= Gustav Heinrich Otth =

Swiss mycologist (1806–1874)

Gustav Heinrich Otth (2 June 1806, in Bern – 8 November 1874) was a Swiss mycologist and military officer. Born in Bern to a family originally from Basel, Otth began his career in the military, serving in Swiss regiments in the Netherlands and Naples where he achieved the rank of captain-adjutant-major and was decorated for bravery. Following his retirement from military service in 1850, he turned to natural history and mycology, making contributions to fungal taxonomy despite lacking formal scientific training. His meticulous drawings, precise descriptions, and extensive herbarium specimens, primarily of fungi from the Bern and Thun regions, became valuable resources for mycological research and gained posthumous recognition in the scientific community.

==Early life and military career==

Otth was born into a Bernese family originally from Basel, on 2 June 1806. His father, Karl Emanuel Otth, held the office of city accountant in Bern. Gustav Otth initially pursued a military career, beginning as a second lieutenant in Bernese infantry in 1824. He later served in the Swiss regiments in the Netherlands and Naples, advancing to the rank of captain-adjutant-major. During his service, Otth participated in several battles, including the barricade fighting in Naples and campaigns in Messina and Catania, where he was wounded and later decorated for bravery. Disillusioned by political changes in Naples, Otth retired from military service in 1850 and returned to Switzerland.

==Scientific career==

Otth turned to natural history and mycology in the 1850s, partly influenced by his brother Carl Adolf (1803–1839), who was also a naturalist. He closely collaborated with the noted Swiss mycologist Gabriel Trog. Despite entering the field later in life and lacking formal scientific training, Otth rapidly developed a keen observational skill, exceptional accuracy in fungal taxonomy, and a talent for detailed scientific illustration. His meticulous drawings and extensive herbarium specimens, now housed at the Botanical Institute of the University of Bern, remain valuable resources for mycological research.

Otth's work was primarily descriptive, and he made significant contributions to the understanding of fungi from the regions around Bern and Thun. His comprehensive collections and precise descriptions have provided essential baseline data for later mycologists. An example was his work on the Pyrenomycetes and rust fungi (Uredinales), where he accurately recognised and described numerous species, many of which were later validated by modern studies.

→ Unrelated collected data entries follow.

-- ==== Sys2Proof/Machine/Ops.lean ====
section
/-! DEFINITION. The named operations that the meanings share: places in the state, raising an event on a die and on
a hub, the staging queue, counted pools, the books of a lane, rejected writes, mirroring and the answers to commands. -/

namespace Sys2Proof.Machine
open Sys2Proof

/-! ### Places -/

/-- One hub changed. -/
def State.modHub (s : State) (h : HubId) (f : Hub → Hub) : State := { s with hubs := vmod s.hubs h f }
/-- One die changed. -/
def State.modDie (s : State) (d : DieId) (f : Die → Die) : State := { s with dies := vmod s.dies d f }
/-- The active hub's mirrored state changed. -/
def State.modCore (s : State) (f : Core → Core) : State := { s with core := f s.core }
/-- Every output of the die is off: isolated power is lost (R108 row 1, R256), or Fd_LP is low in an episode of L+ undervoltage, whose
latch a channel that enters an output mode meets 10 µs later (R440). -/
def Die.allOff (d : Die) : Bool := !d.isoPower || d.uvLow
/-- One channel changed; its state epoch follows R111. -/
def Die.modCh (d : Die) (c : ChanId) (f : Channel → Channel) : Die :=
  { d with chans := vmod d.chans c fun k => k.settle ((f k).held d.allOff) d.replica }
/-- One channel of the package changed. -/
def State.modCh (s : State) (ch : Chan) (f : Channel → Channel) : State := s.modDie ch.die (·.modCh ch.c f)
/-- A die. -/
def State.die (s : State) (d : DieId) : Die := s.dies[d.val]
/-- A channel. -/
def State.chan (s : State) (ch : Chan) : Channel := (s.dies[ch.die.val]).chans[ch.c.val]
/-- A channel of a die. -/
def Die.chan (d : Die) (c : ChanId) : Channel := d.chans[c.val]
/-- A hub. -/
def State.hub (s : State) (h : HubId) : Hub := s.hubs[h.val]
/-- The active hub. -/
def State.act (s : State) : Hub := s.hubs[s.active.val]
/-- The other hub. -/
def other (h : HubId) : HubId := if h = 0 then 1 else 0
/-- The lane of a hub to a die. -/
def State.lane (s : State) (h : HubId) (d : DieId) : Lane := (s.hub h).lanes[d.val]
/-- The lane of a hub to a die changed. -/
def Hub.modLane (h : Hub) (d : DieId) (f : Lane → Lane) : Hub := { h with lanes := vmod h.lanes d f }
/-- The lane of a hub to a die changed. -/
def State.modLane (s : State) (h : HubId) (d : DieId) (f : Lane → Lane) : State := s.modHub h (·.modLane d f)
/-- The channel with global number g, if the die is in the package (R5, R9). -/
def State.chanOf (s : State) (g : Nat) : Option Chan :=
  if h : g < 96 then
    let ch : Chan := ⟨⟨g / 16, by omega⟩, ⟨g % 16, by omega⟩⟩
    if (s.die ch.die).present then some ch else none
  else none
/-- The die a command's byte names, if present (R5). -/
def State.dieOf (s : State) (b : Nat) : Option DieId :=
  if h : b < 6 then if (s.die ⟨b, h⟩).present then some ⟨b, h⟩ else none else none
/-- The dies of the package, in order. -/
def State.presentDies (s : State) : List DieId := (List.finRange 6).filter fun d => (s.die d).present
/-- The channels of one die. -/
def dieChans (d : DieId) : List Chan := (List.finRange 16).map fun c => ⟨d, c⟩
/-- Every channel of the package. -/
def State.allChans (s : State) : List Chan := s.presentDies.flatMap dieChans
/-- The next value of the free counter is taken. -/
def State.tickFree (s : State) : State := { s with free := s.free + 1 }
/-- The next n values of the free counter are taken. -/
def State.skipFree (s : State) (n : Nat) : State := { s with free := s.free + n }
/-- A die does its work: isolated power present and the state Run or Idle (R256, R323). -/
def Die.on (d : Die) : Bool := d.present && d.isoPower && (d.pwr == .run || d.pwr == .idle)
/-- The package is in Run, in which Idle counts too (R323, R324). -/
def State.awake (s : State) : Bool := s.power.st == .run || s.power.st == .idle
/-- The active hub serves: it runs, power-up is complete, and its controller is powered (R14, R325, R342). -/
def State.serving (s : State) : Bool := s.act.up && s.act.present && s.awake && s.power.boot == .complete
/-- The active hub's time-base island and its lane endpoints work: as it serves, and at keep-alive in Sleep (R325, R338). -/
def State.ticking (s : State) : Bool :=
  s.act.up && s.act.present && (s.awake || s.power.st == .sleep) && s.power.boot == .complete
/-- A request of which every block has granted is on its way into a low state of the die (R330). -/
def State.entering (s : State) (d : DieId) : Bool :=
  match s.power.req with
  | some r => r.tc.isSome && (match r.die with | some x => decide (x = d) | none => true)
  | none => false
/-- Every block has granted an entry of the die into Sleep, which abandons carousel visits (R330). -/
def State.enteringSleep (s : State) (d : DieId) : Bool := s.entering d && s.power.req.any fun r => r.target == .sleep
/-- The holder's lane to the die is trained. -/
def State.laneUp (s : State) (h : HubId) (d : DieId) : Bool := (s.hub h).up && (s.lane h d).st == .trained
/-- A die's lane endpoint is powered: in Run, Idle and, at keep-alive, Sleep, and in a wake from Deep Sleep, which trains it (R325,
R338). -/
def Die.laneOn (d : Die) : Bool := d.present && d.isoPower && (d.pwr != .deepSleep || d.pwrBusy) && d.pwr != .off
/-- Frames pass between hub h and die d. -/
def State.linked (s : State) (h : HubId) (d : DieId) : Bool := (s.hub h).present && s.laneUp h d && (s.die d).laneOn
/-- The active hub reaches the die: their lane is trained and the hub holds the die's field lease, without which the die
accepts no Management request (R13, R21, R285). -/
def State.reaches (s : State) (d : DieId) : Bool := s.linked s.active d && (s.die d).holder == some s.active
/-- What the active hub sends to the dies that p names: a die whose lane is not trained does not get it, and one whose lease the hub
does not hold discards and counts it (R13, R21). -/
def State.sendTo (s : State) (p : DieId → Bool) (f : DieId → Die → Die) : State :=
  { s with dies := vmap s.dies fun di d =>
      if !p di || !s.linked s.active di then d
      else if d.holder = some s.active then f di d else { d with foreignDisc := satInc d.foreignDisc } }
/-- What the active hub sends to every die. -/
def State.overLanes (s : State) (f : DieId → Die → Die) : State := s.sendTo (fun _ => true) f
/-- What keeps the active hub's commands from a die: the die or their lane does no work (R326, R327), or the hub does not hold
the die's lease (R21). The spec names no status for the lane and the lease; ZS_BLOCK_OFF and ZS_BUSY are a DESIGN CHOICE (log
22). -/
def State.barred (s : State) (d : DieId) : Option ZS :=
  if !(s.die d).on || !s.laneUp s.active d then some .blockOff
  else if (s.die d).holder = some s.active then none else some .busy
/-- A die discards a Management request or Promotion frame of a hub that does not hold its lease (R21, R285). -/
def Die.foreign (d : Die) : Die := { d with foreignDisc := satInc d.foreignDisc }
/-- Frames enter the result FIFO, which holds 1,024 (R33); what does not fit is not kept (log 19). -/
def Die.push (d : Die) (l : List LaneItem) : Die := { d with fifo := (d.fifo ++ l).take 1024 }
/-- A device time is past on a die's replica. -/
def Die.past (d : Die) (t : Tick) : Bool := decide (t ≤ d.replica)

/-- A conversion whose window runs from a to b straddles a switch of the reference, and is discarded (R131). -/
def Die.refCuts (d : Die) (a b : Int) : Bool := d.aux.cutAt.any fun t => decide (a < (t : Int)) && decide ((t : Int) < b)
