-- ==== Sys2Proof/Machine/Outputs.lean ====
section
/-! DEFINITION. Outputs: edge compensation, PWM, groups and the FSK modem (R233 to R250). -/

namespace Sys2Proof.Machine
open Sys2Proof

/-! ### Edge placement (R233 to R235) -/

/-- Fd_LP as last measured, 24 V before the first measurement (R234). -/
def Die.vlp (d : Die) : Nat := if d.lpMv = 0 then 24000 else d.lpMv
/-- Bounds of the fixed compensation at 24 V for a slew setting, in ticks (R234). -/
def compBounds (slew : Nat) : Int × Int :=
  match slew with
  | 0 => (13500, 22500)
  | 1 => (3000, 4800)
  | _ => (900, 1500)
/-- Fixed compensation of a direction: trimmed per part at 24 V, and scaled to the measured V(Fd_LP); both are free within their bounds,
which the second has from 18 V to 32 V (R234). -/
def fixedComp (di : DieId) (c : ChanId) (slew : Nat) (rising : Bool) (vlp : Nat) : Int :=
  let b := compBounds slew
  let base := clampInt b.1 b.2 (Config.driverDelay di.val c.val slew rising 24000)
  let v := Config.driverDelay di.val c.val slew rising vlp
  if vlp = 24000 then base
  else if 18000 ≤ vlp ∧ vlp ≤ 32000 then clampInt (base - base / 10) (base + base / 10) v else v


/-- The channel whose compensation a channel's edges have: the lowest of its group, or itself (R238). -/
def Die.lowest (d : Die) (c : ChanId) : ChanId := (d.chan c).group.getD c
/-- The compensation of a direction in force: 0 with PRECOMP 0, the fixed value with 1, the adaptive one with 2; a group's is its lowest
channel's (R233 to R235, R238, R254). -/
def Die.compOf (d : Die) (di : DieId) (c : ChanId) (rising : Bool) : Int :=
  let g := d.govern c
  let l := d.lowest c
  let o := (d.chan l).out
  let f := fixedComp di l (Img.slew g) rising d.vlp
  match Img.precomp g with
  | 0 => 0
  | 2 => (if rising then o.compRise else o.compFall).getD f
  | _ => f

/-- By how much the gate command of an edge precedes its T (R233). -/
def Die.comp (d : Die) (di : DieId) (c : ChanId) (rising : Bool) : Int :=
  let m := (d.chan c).mode
  if m = 8 ∨ m = 9 ∨ m = 10 then d.compOf di c rising else 0

/-- A compensation after an edge with error e: it moves by round(e / 16) and stays within ±2 µs of the fixed value; the
second item says that it is held at that bound (R235). -/
def adapt (comp fixed e : Int) : Int × Bool :=
  let v := comp + divRound e 16
  let lo := fixed - 2 * us
  let hi := fixed + 2 * us
  (clampInt lo hi v, decide (v ≤ lo ∨ hi ≤ v))

/-- A readback crossing measures the last commanded edge with PRECOMP 2 (R235): EDGE_ERR, the direction's compensation and its bound.
`crossing` is the 50 % crossing. A group's compensation moves by the edges of its lowest channel; those of another member are measured
only (R238). -/
def Die.measureEdge (d : Die) (ch : Chan) (q : Nat) (crossing : Int) (rising : Bool) : Die :=
  let k := d.chan ch.c
  let g := d.govern ch.c
  match k.out.edge with
  | some (t, r) =>
    if r = rising && Img.precomp g = 2 && decide (d.lowest ch.c ≠ ch.c) then
      d.modCh ch.c fun k => { k with out := { k.out with edge := none, edgeErr := clampInt (-32768) 32767 (crossing - t) } }
    else if r = rising && Img.precomp g = 2 then
      let e : Int := crossing - t
      let f := fixedComp ch.die ch.c (Img.slew g) rising d.vlp
      let a := adapt (d.compOf ch.die ch.c rising) f e
      let run := if a.2 then (if rising then k.out.limRise else k.out.limFall) + 1 else 0
      let hit := decide (16 ≤ run) && !k.out.compLimit
      let d1 := d.modCh ch.c fun k =>
        { k with out := { k.out with
            edge := none
            edgeErr := clampInt (-32768) 32767 e
            compRise := (if rising then some a.1 else k.out.compRise)
            compFall := (if rising then k.out.compFall else some a.1)
            limRise := (if rising then run else k.out.limRise)
            limFall := (if rising then k.out.limFall else run)
            compLimit := k.out.compLimit || decide (16 ≤ run) } }
      if hit then d1.evCh ch q .edgeCompLimit false [] else d1
    else d
  | none => d

/-! ### PWM (R236, R237) -/

/-- The first instant after t at which a queued entry cuts the channel's period: PWM_PERIOD or OUT_SET 0 (R236, R237). -/
def Die.cutAfter (d : Die) (c : ChanId) (t : Tick) : Option Tick :=
  ((d.ntq.filter fun e => e.live && decide (e.ch.c = c) && decide (t < e.e.time.toNat) &&
    (e.e.op == 5 || (e.e.op == 3 && e.e.param == 0#32))).map (·.e.time.toNat)).min?

/-- A period of length P that begins at t ends at t + P, or where an entry cuts it before (R236). -/
def periodStop (p t : Nat) (cut : Option Tick) : Tick := match cut with | some x => min x (t + p) | none => t + p
/-- A phase of that length is omitted; a phase of no length is no phase (R237). -/
def tooShort (minp len : Nat) : Bool := decide (0 < len ∧ len < minp)
/-- A period of length P and duty u begins at t, cut at `cut`: whether the high phase is too short, whether the low phase is, and the
instant the high phase ends (R236, R237). -/
def pwmPhases (p u t minp : Nat) (cut : Option Tick) : Bool × Bool × Tick :=
  let e := t + pwmHigh p u
  let stop := periodStop p t cut
  (tooShort minp (min e stop - t), tooShort minp (stop - e), e)

/-- A period begins at t with the P and u stored; an omitted high phase is counted, and with it the low phase where that is too short
as well; a low phase after a high one is judged where it would begin (R236, R237). -/
def Output.beginPeriod (o : Output) (minp : Nat) (t : Tick) (cut : Option Tick) : Output :=
  let x := pwmPhases o.period o.duty t minp cut
  let high := decide (0 < pwmHigh o.period o.duty) && !x.1
  { o with
    pk := t
    value := (if high then 1 else 0)
    hEnd := (if high then x.2.2 else t)
    nextPk := some (t + o.period)
    edge := (if high && o.value != 1 then some (t, true) else if !high && o.value == 1 then some (t, false) else o.edge)
    clip := satAdd o.clip (if x.1 then (if x.2.1 then 2 else 1) else 0) }

/-- By how much the gate command of the edge at a period's start precedes p_k: by the compensation of that edge's direction, which is
down where the high phase does not come and the output is still high, and by nothing where there is no edge (R233, R237). -/
def Die.periodLead (d : Die) (di : DieId) (c : ChanId) : Int :=
  let o := (d.chan c).out
  match o.nextPk with
  | some t =>
    let n := o.beginPeriod (minPhase (Img.slew (d.govern c))) t (d.cutAfter c t)
    if n.value = o.value then 0 else d.comp di c (n.value == 1)
  | none => 0
/-- An output entry of the channel with a TIME up to t has not yet acted: entries with the TIME of a period's start act with it, in one
step (R236). -/
def Die.outWaits (d : Die) (c : ChanId) (t : Tick) : Bool :=
  d.on && d.ntq.any fun e => e.phase == .queued && decide (e.ch.c = c) && decide (3 ≤ e.e.op ∧ e.e.op ≤ 5) && decide (e.e.time.toNat ≤ t)
/-- PWM_PERIOD_START at p_k, less the compensation: PWM_PERIOD and PWM_DUTY entries that waited for it retire as executed, unless a
readback sample is still to come (R59, R79, R233, R236). An entry on a stopped channel waits for the first period after it starts; the
spec gives it no earlier end (DESIGN CHOICE, log 64). -/
def execPwmPeriodStart (ch : Chan) (s : State) : Host.Outcome State Fault Refusal :=
  .next (s.modDie ch.die fun d =>
    let k := d.chan ch.c
    match k.out.nextPk with
    | some t =>
      if d.on && decide ((t : Int) - d.periodLead ch.die ch.c ≤ d.replica) && k.mode = 10 && k.out.run && k.trans.isNone && !d.outWaits ch.c t then
        let cut := d.cutAfter ch.c t
        let m := minPhase (Img.slew (d.govern ch.c))
        let d := d.modCh ch.c fun k => { k with out := k.out.beginPeriod m t cut }
        d.close (fun e => e.phase == .active && decide (e.ch.c = ch.c) && (e.e.op == 4 || e.e.op == 5) && !e.e.readback) .executed
      else d
    | none => d)

/-- How long the low phase after the running high one lasts: to the period's end, or to the entry that cuts it, which may have come into
the queue since the period began; nothing where the cut falls in the high phase (R236, R237). -/
def Die.lowLen (d : Die) (c : ChanId) : Nat :=
  let o := (d.chan c).out
  periodStop o.period o.pk (d.cutAfter c o.pk) - o.hEnd
/-- PWM_DUTY_END at p_k + h, less the compensation: the output goes low, unless the low phase is omitted, which is counted, or does not
come (R233, R236, R237). -/
def execPwmDutyEnd (ch : Chan) (s : State) : Host.Outcome State Fault Refusal :=
  .next (s.modDie ch.die fun d =>
    let k := d.chan ch.c
    if d.on && k.mode = 10 && k.out.run && k.out.value == 1 && decide (k.out.hEnd < k.out.pk + k.out.period) &&
        decide ((k.out.hEnd : Int) - d.comp ch.die ch.c false ≤ d.replica) then
      d.modCh ch.c fun k => { k with out :=
        (if d.lowLen ch.c = 0 then k.out
        else if tooShort (minPhase (Img.slew (d.govern ch.c))) (d.lowLen ch.c) then
          { k.out with hEnd := k.out.pk + k.out.period, clip := satInc k.out.clip }
        else { k.out with value := 0, edge := some (k.out.hEnd, false) }) }
    else d)

/-! ### Groups (R240) -/

/-- Worst deviation from the mean in 0.1 % of the mean, and the member (R240, R252); currents in µA. -/
def worstShare (xs : List Nat) : Nat × Nat :=
  let n := xs.length
  let sum := xs.sum
  let dev (x : Nat) : Nat := if sum = 0 then 0 else (1000 * Int.natAbs ((n * x : Nat) - (sum : Int))) / sum
  (xs.zipIdx.foldl (fun b p => if b.1 < dev p.1 then (dev p.1, p.2) else b) (0, 0))

/-- SHARE_COMPARE every 1 ms on the lowest channel of a group that is on; the ten comparisons beyond 15 % are one member's (R240). -/
def execShareCompare (ch : Chan) (currents : List Nat) (s : State) : Host.Outcome State Fault Refusal :=
  .next (s.modDie ch.die fun d =>
    let k := d.chan ch.c
    let us' := d.unit ch.c
    if k.out.shareAt.any fun t => decide (s.clk.elapsed < t + ms) then d
    else if k.group = some ch.c && k.out.high && decide (currents.length = us'.length) &&
        decide (100000 * us'.length ≤ currents.sum) then
      let w := worstShare currents
      let n := currents.length
      let sum := currents.sum
      let in12 := currents.all fun x => decide (100 * Int.natAbs ((n * x : Nat) - (sum : Int)) ≤ 12 * sum)
      let bad := currents.zipIdx.map fun p =>
        if 15 * sum < 100 * Int.natAbs ((n * p.1 : Nat) - (sum : Int)) then k.out.shareBad.getD p.2 0 + 1 else 0
      let good := if in12 then k.out.shareGood + 1 else 0
      let now := if k.out.imbal then decide (good < 10) else bad.any fun x => decide (10 ≤ x)
      let member := ch.c.val + w.2
      let d1 := d.modCh ch.c fun k => { k with out := { k.out with
        shareBad := bad, shareGood := good, imbal := now, shareAt := some s.clk.elapsed
        share := BitVec.ofNat 32 (putFld (min w.1 65535) 0 16 + putFld member 16 4) } }
      if now != k.out.imbal then
        d1.evCh ch (s.dq ch.die) .shareImbalance now (leBytes 2 (maskOf us') ++ leBytes 1 member)
      else d1
    else d)

/-! ### FSK (R246 to R249) -/

/-- The FSK entry in progress ends by itself: its record is written and it retires as executed (R247, R248). -/
def Die.endFsk (d : Die) (ch : Chan) (cut : Bool) (timeout : Bool) : Die :=
  d.stopFsk ch.c cut (if timeout then 5 else 0) .executed

/-- FSK_TRANSMIT_END at tw: the carrier stops and the receive window opens; a carrier that is there already is detected (R247). -/
def execFskTransmitEnd (ch : Chan) (s : State) : Host.Outcome State Fault Refusal :=
  .next (s.modDie ch.die fun d =>
    match (d.chan ch.c).fsk.run with
    | some r => if d.past r.tw && (d.chan ch.c).fsk.tx then
        let q := d.q (s.qualityOf r.tw)
        d.modCh ch.c fun k => { k with fsk := { k.fsk with
          tx := false, rx := true, run := some { r with carrier := r.carrier || k.fsk.cd, q := q } } }
      else d
    | none => d)

/-- FSK_CARRIER_DETECT (R246, R247). -/
def execFskCarrierDetect (ch : Chan) (s : State) : Host.Outcome State Fault Refusal :=
  .next (s.modCh ch fun k =>
    if (k.mode = 3 ∨ k.mode = 11) ∧ Img.fskOn k.img = true then
      { k with fsk := { k.fsk with cd := true, run := k.fsk.run.map fun r => { r with carrier := r.carrier || k.fsk.rx } } }
    else k)

/-- One received octet: stored as received, errors counted; octets beyond NRX are counted only (R247, R248, R252). `q`: the quality
code of its start bit. -/
def Fsk.octet (f : Fsk) (nrx : Nat) (o : Byte) (pe fe : Bool) (start : Tick) (q : Nat) : Fsk :=
  match f.run with
  | none => if f.overrun then { f with beyond := satTo 255 (f.beyond + 1) } else f
  | some r =>
    if nrx ≤ r.octets.length then { f with beyond := satTo 255 (f.beyond + 1) }
    else
      { f with
        parityErr := satTo 4095 (f.parityErr + (if pe then 1 else 0))
        framingErr := satTo 4095 (f.framingErr + (if fe then 1 else 0))
        run := some { r with
          octets := r.octets ++ [o]
          parity := r.parity || pe
          framing := r.framing || fe
          firstErr := (match r.firstErr with | some i => some i | none => if pe || fe then some r.octets.length else none)
          time0 := (match r.time0 with | some t => some t | none => some start)
          q := (if r.time0.isSome then r.q else q)
          carrier := true } }

/-- FSK_OCTET_RECEIVE while the receive window is open, or beyond NRX octets (R247, R248, R252). -/
def execFskOctetReceive (ch : Chan) (octet : Byte) (parityErr framingErr : Bool) (start : Tick) (s : State) :
    Host.Outcome State Fault Refusal :=
  .next (s.modDie ch.die fun d =>
    let k := d.chan ch.c
    match k.fsk.run with
    | some r =>
      let nrx := match d.queued r.id with | some e => e.e.nrx | none => 252
      if k.fsk.rx then
        let q := d.q (s.qualityOf start)
        d.modCh ch.c fun k => { k with fsk := k.fsk.octet nrx octet parityErr framingErr start q }
      else d
    | none => d.modCh ch.c fun k => { k with fsk := k.fsk.octet 0 octet parityErr framingErr start 0 })

/-- FSK_TIMEOUT at tw + TMO · b with no carrier: record STATUS 5 (R247, R248). -/
def execFskTimeout (ch : Chan) (s : State) : Host.Outcome State Fault Refusal :=
  .next (s.modDie ch.die fun d =>
    let k := d.chan ch.c
    match k.fsk.run with
    | some r =>
      let tmo := match d.queued r.id with | some e => e.e.tmo | none => 0
      if k.fsk.rx && !r.carrier && d.past (r.tw + tmo * bitTime) then d.endFsk ch false true else d
    | none => d)

/-- Reception has reached its end: the carrier is off, NRX octets are there, or the span end, as admitted, has come (R247). -/
def Die.fskOver (d : Die) (r : FskRun) (carrier : Bool) : Bool :=
  !carrier || (match d.queued r.id with
    | some e => decide (e.e.nrx ≤ r.octets.length) || d.past e.plan.hi
    | none => true)

/-- Reception was cut: NRX octets with the carrier still there, or fewer of them at the span end (R248). -/
def Die.fskCut (d : Die) (r : FskRun) (carrier : Bool) : Bool :=
  match d.queued r.id with
  | some e => if e.e.nrx ≤ r.octets.length then carrier else d.past e.plan.hi
  | none => carrier
/-- FSK_RECEPTION_END: carrier off for 2 b, NRX octets received, or the span end; `carrier` still present (R247, R248). Octets that
follow NRX while the carrier lasts are beyond it (R252). -/
def execFskReceptionEnd (ch : Chan) (carrier : Bool) (s : State) : Host.Outcome State Fault Refusal :=
  .next (s.modDie ch.die fun d =>
    let k := d.chan ch.c
    let d1 := d.modCh ch.c fun k => { k with fsk := { k.fsk with cd := carrier, overrun := k.fsk.overrun && carrier } }
    match k.fsk.run with
    | some r =>
      if k.fsk.rx && r.carrier && d.fskOver r carrier then
        let full := (d.queued r.id).all fun e => decide (e.e.nrx ≤ r.octets.length)
        (d1.endFsk ch (d.fskCut r carrier) false).modCh ch.c fun k => { k with fsk := { k.fsk with overrun := carrier && full } }
      else d1
    | none => d1)

end Sys2Proof.Machine
end

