/-- AUX_ENTRY_END: the entry's last window has ended: its last result is kept, unless it straddles a switch of the reference, and the
next entry begins, while RUN is 1 (R131, R134, R135, R137). An injected sequence in progress holds the table (R142). -/
def execAuxEntryEnd (d : DieId) (result : Int) (s : State) : Host.Outcome State Fault Refusal :=
  .next (s.modDie d fun k =>
    match k.aux.entry, k.aux.injRun with
    | some (i, te), none =>
      let w := k.aux.entryAt i
      let e := te + AuxEntry.length w
      if k.past e && k.on then
        let ws := AuxEntry.windows w te
        let cut := ws.countP fun v => k.refCuts v.1 v.2
        let keep := ws.getLast?.any fun v => !k.refCuts v.1 v.2
        let k1 := if keep then k.auxResult (AuxEntry.source w) result else k
        let k2 : Die := { k1 with
          straddle := satAdd k1.straddle cut
          aux := { k1.aux with
            result := (if keep then vmap k1.aux.result fun j x => if j.val = i then wordOfInt result else x else k1.aux.result)
            entry := (if k1.aux.run then (k1.aux.nextFrom (i + 1)).map fun j => (j, e) else none) } }
        if AuxEntry.source w = 0x35 && keep then k2.refCheck else k2
      else k
    | _, _ => k)

/-! ### Urgent triggers (R138 to R142) -/

/-- PRIVk fields (R150). -/
def privEn (w : Word) : Bool := bit w 15
def privLen (w : Word) : Nat := fld w 12 3 + 1
def privTrig (w : Word) : Nat := fld w 10 2
def privPwm (w : Word) : ChanId := ⟨fld w 4 4, Nat.mod_lt _ (by decide)⟩
def privCh (w : Word) : ChanId := ⟨fld w 0 4, Nat.mod_lt _ (by decide)⟩

/-- The enabled slot that names channel c (R138). -/
def Aux.slotOf (a : Aux) (c : ChanId) : Option (Fin 4) :=
  (List.finRange 4).find? fun k => privEn a.priv[k.val] && decide (privCh a.priv[k.val] = c)
/-- The entries of slot k's injected sequence in force. -/
def Aux.sequence (a : Aux) (k : Fin 4) : List Word :=
  (List.range (privLen a.priv[k.val])).map fun j => a.inj.toList.getD (8 * k.val + j) 0#32

/-- Body words of an occurrence: 8 result words and the info word (R78). -/
def auxWords (occ : Nat) (res : List Word) (dropped : Bool) (q : Nat) : List (Nat × Word) :=
  ((List.range 8).map fun j => (5 + 9 * occ + j, res.getD j 0#32)) ++
    [(5 + 9 * occ + 8, BitVec.ofNat 32 (putBit dropped 0 + putFld q 1 2))]

/-- An occurrence has ended. The entry ends with its last one, once none of them waits or runs (R59, R139, R140). -/
def Die.endOccurrence (d : Die) (u : Urgent) : Die :=
  let others := d.aux.waiting.toList.any (·.any (·.id == u.id)) || (match d.aux.injRun with | some r => r.2.1 == u.id | none => false)
  match d.queued u.id with
  | some e => if e.e.count.toNat ≤ e.done && !others then d.finish u.id .executed else d
  | none => d

/-- An occurrence is dropped with a cause: counted, reported, and recorded with words of zero (R141). -/
def Die.dropUrgent (d : Die) (di : DieId) (q : Nat) (k : Fin 4) (u : Urgent) (cause : Nat) (t : Tick) : Die :=
  let tag := match d.queued u.id with | some e => e.e.tag.toNat | none => 0
  let d1 : Die := ({ d with aux := { d.aux with dropCnt := satInc d.aux.dropCnt } } : Die).push
    [LaneItem.result u.id (auxWords u.occ [] true q) 0 q (u.occ + 1) 3]
  (d1.raise .urgentDropped 0x14 (mkRec .urgentDropped t (srcDie di) q false (leBytes 1 k.val ++ leBytes 1 cause ++ leBytes 4 tag)
    none)).endOccurrence u

/-- The waiting triggers of a slot changed. -/
def Aux.modWait (a : Aux) (k : Fin 4) (f : List Urgent → List Urgent) : Aux := { a with waiting := vmod a.waiting k f }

His scientific output was primarily published in the Mitteilungen der Naturforschenden Gesellschaft in Bern, including several additions to Gabriel Trog's catalogue of Swiss fungi. Many species described by Otth went unnoticed for decades until revisited by later mycologists, such as Alexander de Jaczewski and Pier Andrea Saccardo, who praised the precision and quality of his work. Several fungal genera and species, such as Otthia and Agaricus otthii, were named in his honour.

==Legacy==

Otth's meticulous work in fungal taxonomy eventually gained recognition posthumously, significantly influencing subsequent mycological research. His herbarium and fungal illustrations are recognised today as valuable historical and scientific resources. Despite his initial obscurity, modern fungal taxonomy has validated and integrated much of his original descriptive work.

== Associated publications ==
- "Ueber die Brand- und Rostpilze: vorgetragen den 23. Februar und 9. März 1861", (1861).
- "Gustav Otth ein bernischer Pilzforscher, 1806-1874", (1908, with E. Fischer).